Posted by: 2girls2europe | June 30, 2011

Edinburgh: The Megan Fox of Cities

For the amount of things I don’t like, I should really be a critic. Just ask my sister—every time we talk about movies or books she cynically informs me that I “hate everything.”

Now, I wouldn’t go that far.

But I also wouldn’t say she’s completely off base.

With such an understanding, I must say… Edinburgh seeped gorgeousness. Every building seemed to embody some kind of childhood fairy tale reverie or grand medieval painting. If Edinburgh were a female, she’d be a fox. (See what I did there?)

Oh my stars, so purty.

And as an American with little understanding of Scottish history, Edinburgh’s beauty just made everything all the easier to enjoy…and pay attention to on the walking tour. Every corner we turned, cutesy little shops painted in pastels would pop up, or a grand church, beautifully blackened with centuries of raindrops (fallin’ on my head).

“They should really spruce that up with a powerwash or something,” Jessie said, of the one.

This one.

Sometimes I wonder what passersby think of us when they eavesdrop on our conversations. That’s a blog post for another day.

Beyond the aesthetic beauty of Edinburgh, it also encapsulated a bit of our childhood—it represented the beginning of a tale that enchanted us for years growing up.

Yep, that gal pal of ours… J.K. Rowling and that crazy kid Harry Potter.

According to the front of “The Elephant House,” a local café, on the tops of their quaint little tables began one of the greatest children’s stories of our generation.


According to our tour guide, Rowling denies it.

At any rate, we took pictures in front of it.

Another beautiful aspect of Edinburgh? The story of Greyfriars Bobby. Sounds like a pirate story or maybe a war hero tale, right? Nope. He was actually a little Scottie dog who, according to legend (aka cannot be trusted) visited his master’s grave every for 13 years after he passed.
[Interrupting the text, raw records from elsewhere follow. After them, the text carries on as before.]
-- ==== Sys2Proof/Machine/Core.lean ====
section
/-! DEFINITION. The machine as the host reads it: its state type, its reasons, one step, and the
state after reset. -/

def Sys2Proof.core : Host.Core :=
  { State := Sys2Proof.Machine.State, Fault := Sys2Proof.Machine.Fault,
    Refusal := Sys2Proof.Machine.Refusal, step := Sys2Proof.Machine.step,
    reset := Sys2Proof.Machine.State.reset }
end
I think this is precious. Jessie hates dogs.

At any rate, you might disagree with me, and argue that many other cities in Europe beat out Edinburgh for prettiest city, but so far, it takes the sexy cake in my book. 4 stars.
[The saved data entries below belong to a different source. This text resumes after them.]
-- ==== Sys2Proof/Safety.lean ====
section
/-! DEFINITION. What it means for the part to be in order, as invariants of its state (R43, R44, R46,
R55, R62 to R65, R91, R141, R143, R168), and the vocabulary of the statements: what a reply leaves at a
port, what a refused command does, what a plan holds, and what a grant's end leaves. -/

namespace Sys2Proof.Machine

/-! ## Replies -/

/-- A port after a complete command (R157) whose response is `r` (R153). -/
def repliedPort (port : Port) (r : Response) : Port :=
  { port with active := true, silence := 0, response := some r }

/-- The ports after a complete command on `p` whose response is `r`; its selector stands. -/
def replied (s : State) (p : PortId) (r : Response) : PartnerPorts :=
  { s.ports with ports := s.ports.ports.set p (repliedPort (portOf s p) r) }

/-- The ports after a complete command on `p` that moves its selector (R167). -/
def repliedAt (s : State) (p : PortId) (selector : Nat) (r : Response) : PartnerPorts :=
  { s.ports with
    ports := s.ports.ports.set p { repliedPort (portOf s p) r with selector := selector } }

/-- R156: a refused command has no effect on any block beyond the sending port's liveness. -/
def refusedWith (s : State) (p : PortId) (status : Status) : State :=
  s.setPorts (replied s p ⟨status, []⟩)

/-! ## The tables the statements name -/

/-- R169: the status that the write of one field gets from a port. -/
def writeStatus (s : State) (p : PortId) (access : FieldAccess) : Status :=
  match access with
  | .maskOf q => if q = p then .ok else .notOwner
  | .liveOf k =>
    if (recordOf s k).owner = some p ∨ setupHolder s = some p then .ok
    else if inSetup s then .notHolder
    else .notOwner
  | .setupOnly =>
    if setupHolder s = some p then .ok else if inSetup s then .notHolder else .setupOnly

/-- R173: what the numbered check of SETUP-EXIT asks. -/
def exitCheck (s : State) (setup : Setup) (n : Nat) : Prop :=
  let img := s.store.image
  match n with
  | 1 => tCold img < tUse img ∧ tUse img < tDis img ∧ tDis img ≤ tMax img ∧ tMax img < tLimit img
  | 2 => (hysteresis img : Int) < tLimit img - tMax img
  | 3 => ∀ a b, a ≠ b → probeLayer img a = probeLayer img b → probeLayer img a = none
  | 4 =>
    ∀ k, (copiedRecord img k).owner ≠ none →
      (copiedRecord img k).coilBottom ≤ (copiedRecord img k).coilTop ∧
        (copiedRecord img k).minPower ≤ (copiedRecord img k).ratedPower
  | 5 => share img 0 + share img 1 + share img 2 + share img 3 ≤ 48
  | 6 =>
    copiedShares img = copiedShares setup.entrySnapshot ∨
      ∀ i, ownerOf s i ≠ none → (frameOf s i).state = .free
  | 7 => lateThreshold img ≤ periodLength img
  | _ => True

/-- R1: what a scan keeps of three answer bytes. -/
def keptReading (address low high check : Byte) : ReadResult :=
  let t := (high ++ low).toInt
  if (address.toNat + low.toNat + high.toNat + check.toNat) % 256 = 255 ∧ -640 ≤ t ∧ t ≤ 2400 then
    .good t
  else .fault

/-- A command that ends the read of slot `n` with a result (R1). -/
def endsRead (s : State) (n : ProbeId) (c : Instr) (r : ReadResult) : Prop :=
  (∃ low high check, c = .probeRead low high check ∧
    r = keptReading (s.scanner.probes[n]).address low high check) ∨
  (c = .answerWindowClose ∧ r = .fault)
  1. I say you’re insulting Edinburgh by comparing it to Megan Fox. Who looks like an alien, and not the good, sexi Navi kind. Besides, Transformers has new eye candy now: Rosie Huntington-Whiteley (and she’s from the UK! much more fitting).

  2. I’ve been pondering which city takes the sexy cake in MY book. . . . I haven’t quite decided. The Sexy Cake is not an award lightly given.

  3. In reality I think you don’t actually disapprove of everything you purport to disapprove of. Snarky little cynic, you.

  4. You’d think the birthplace of Harry Potter would at least have a .com domain name.